September 2009 Archives

Graudit version 1.2 is finally out. Here It fixes several gripes I've (and other) had with some of the signatures. There are less false positives, the default signatures are aimed easier to detect vulnerabilities, there is a new signature set called other which focuses more on comments left by developers. Some bug fixes and better POSIX compliance for graudit. Better documentation (should be better still).
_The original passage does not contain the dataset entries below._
-- ==== Sys2Proof/Tests/Slice0.lean ====
section
/-!
SUPPORT. Tests. The expected values are the spec's: the examples of the instruction rules and the derived vectors `T<n>` of
95_test_vectors.md. The second half shows, for each statement that has hypotheses, operands and a state that meet them.
-/

namespace Sys2Proof.Tests

open Sys2Proof.Machine

/-! ### Well-formedness: an ill-formed term for each check that can fail -/

theorem test_region_empty_refused : Region.wellFormed { base := 0x1000, size := 0, kind := .ram } = false := by decide

theorem test_region_past_the_end_refused :
    Region.wellFormed { base := 0xFFFFFFFC, size := 5, kind := .ram } = false ∧
    Region.wellFormed { base := 0xFFFFFFFC, size := 4, kind := .ram } = true := by decide

theorem test_map_overlap_refused :
    mapWellFormed [{ base := 0, size := 8, kind := .ram }, { base := 7, size := 4, kind := .device }] = false ∧
    mapWellFormed [{ base := 0, size := 8, kind := .ram }, { base := 8, size := 4, kind := .device }] = true := by decide

theorem test_reset_map_wellFormed : mapWellFormed State.reset.map = true := by decide

theorem test_reset_memory_wf : State.reset.dmem.wf = true ∧ State.reset.imem.wf = true := by decide

theorem test_memory_not_canonical :
    Memory.wf [(4, 0#8)] = false ∧ Memory.wf [(4, 1#8), (4, 2#8)] = false ∧ Memory.wf [(5, 1#8), (4, 2#8)] = false ∧
    Memory.wf [(2 ^ 32, 1#8)] = false ∧ Memory.wf [(4, 1#8), (5, 2#8)] = true := by decide

/-! ### Decoding: one word of each row, as the examples of the instruction rules print it -/

theorem test_decode_arithmetic :
    decode 0x8CA00001#32 = .ok (.add 16 17 18) ∧
    decode 0xFFFF8C20#32 = .ok (.addi 16 17 0xFFFF) ∧
    decode 0x8CA00041#32 = .ok (.sub 16 17 18) ∧
    decode 0x00018C21#32 = .ok (.subi 16 17 1) ∧
    decode 0x8CA00081#32 = .ok (.mul 16 17 18) ∧
    decode 0x8CA000C1#32 = .ok (.div 16 17 18) ∧
    decode 0x8CA00141#32 = .ok (.divu 16 17 18) ∧
    decode 0x8CA00101#32 = .ok (.mod 16 17 18) ∧
    decode 0x8CA00181#32 = .ok (.modu 16 17 18) := by decide

theorem test_decode_logical :
    decode 0x8CA04001#32 = .ok (.and 16 17 18) ∧
    decode 0xFF008C22#32 = .ok (.andi 16 17 0xFF00) ∧
    decode 0x8CA04041#32 = .ok (.or 16 17 18) ∧
    decode 0x12340423#32 = .ok (.ori 16 0 0x1234) ∧
    decode 0x8CA04081#32 = .ok (.xor 16 17 18) ∧
    decode 0xFFFF8C24#32 = .ok (.xori 16 17 0xFFFF) ∧
    decode 0x8CA040C1#32 = .ok (.nand 16 17 18) ∧
    decode 0x8CA04101#32 = .ok (.nor 16 17 18) := by decide

theorem test_decode_shift :
    decode 0x8CA08001#32 = .ok (.lls 16 17 18) ∧
    decode 0x00048C25#32 = .ok (.llsi 16 17 4) ∧
    decode 0x8CA08041#32 = .ok (.lrs 16 17 18) ∧
    decode 0x00048C26#32 = .ok (.lrsi 16 17 4) ∧
    decode 0x8CA08081#32 = .ok (.ars 16 17 18) ∧
    decode 0x00048C27#32 = .ok (.arsi 16 17 4) ∧
    decode 0x56788428#32 = .ok (.lsoi 16 16 0x5678) := by decide

theorem test_decode_compare_extend :
    decode 0x8CA0C001#32 = .ok (.elt 16 17 18) ∧
    decode 0x8CA0C041#32 = .ok (.eltu 16 17 18) ∧
    decode 0x8CA0C081#32 = .ok (.eeq 16 17 18) ∧
    decode 0x8CA0C0C1#32 = .ok (.eneq 16 17 18) ∧
    decode 0x84400080#32 = .ok (.exbw 16 17) ∧
    decode 0x84400880#32 = .ok (.exhw 16 17) := by decide

theorem test_decode_load_store :
    decode 0xFFFF8C02#32 = .ok (.lb 16 0xFFFF 17) ∧
    decode 0x00028C03#32 = .ok (.lh 16 2 17) ∧
    decode 0x00048C04#32 = .ok (.lw 16 4 17) ∧
    decode 0x00038C05#32 = .ok (.sb 3 16 17) ∧
    decode 0x00028C06#32 = .ok (.sh 2 16 17) ∧
    decode 0x00008C07#32 = .ok (.sw 0 16 17) := by decide

theorem test_decode_control :
    decode 0x00088009#32 = .ok (.brz 16 8) ∧
    decode 0xFFF4800A#32 = .ok (.brnz 16 0xFFF4) ∧
    decode 0x0000020B#32 = .ok (.jp 8) ∧
    decode 0x0000400C#32 = .ok (.jpl 0x100) ∧
    decode 0x000000CE#32 = .ok (.jpr 3) ∧
    decode 0x0000040F#32 = .ok (.jprl 16) := by decide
And finally, if you get yours from github there is a Makefile and a basic test harness in place to ensure that future releases remain "quality".

Most notably though, the signature changes is what most people will enjoy.

You can obtain the latest version from the graudit download page.

Benchmarking might not be the correct term as graudit does not have the capacity to determine if a signature match is in fact a vulnerability or not. It only highlights a potential problem area so you can pay closer attention to it. Like most signature based approaches it does stand a fairly good chance of catching low hanging fruit, but certain kind of vulnerabilities will remain impossible to detect. None-the-less I am aiming to improve the standard of the signature sets, so from now on graudit will be "benchmarked" on each release.

To avoid writing signatures for specific vulnerabilities I am using two vulnerable applications to benchmark graudit with;

* Multillidae
* Damn Vulnerable Web Application

My hope is to approximate 100% low and 75% medium detection rate by version 2.0. Now to find some non PHP equivalents for the other languages.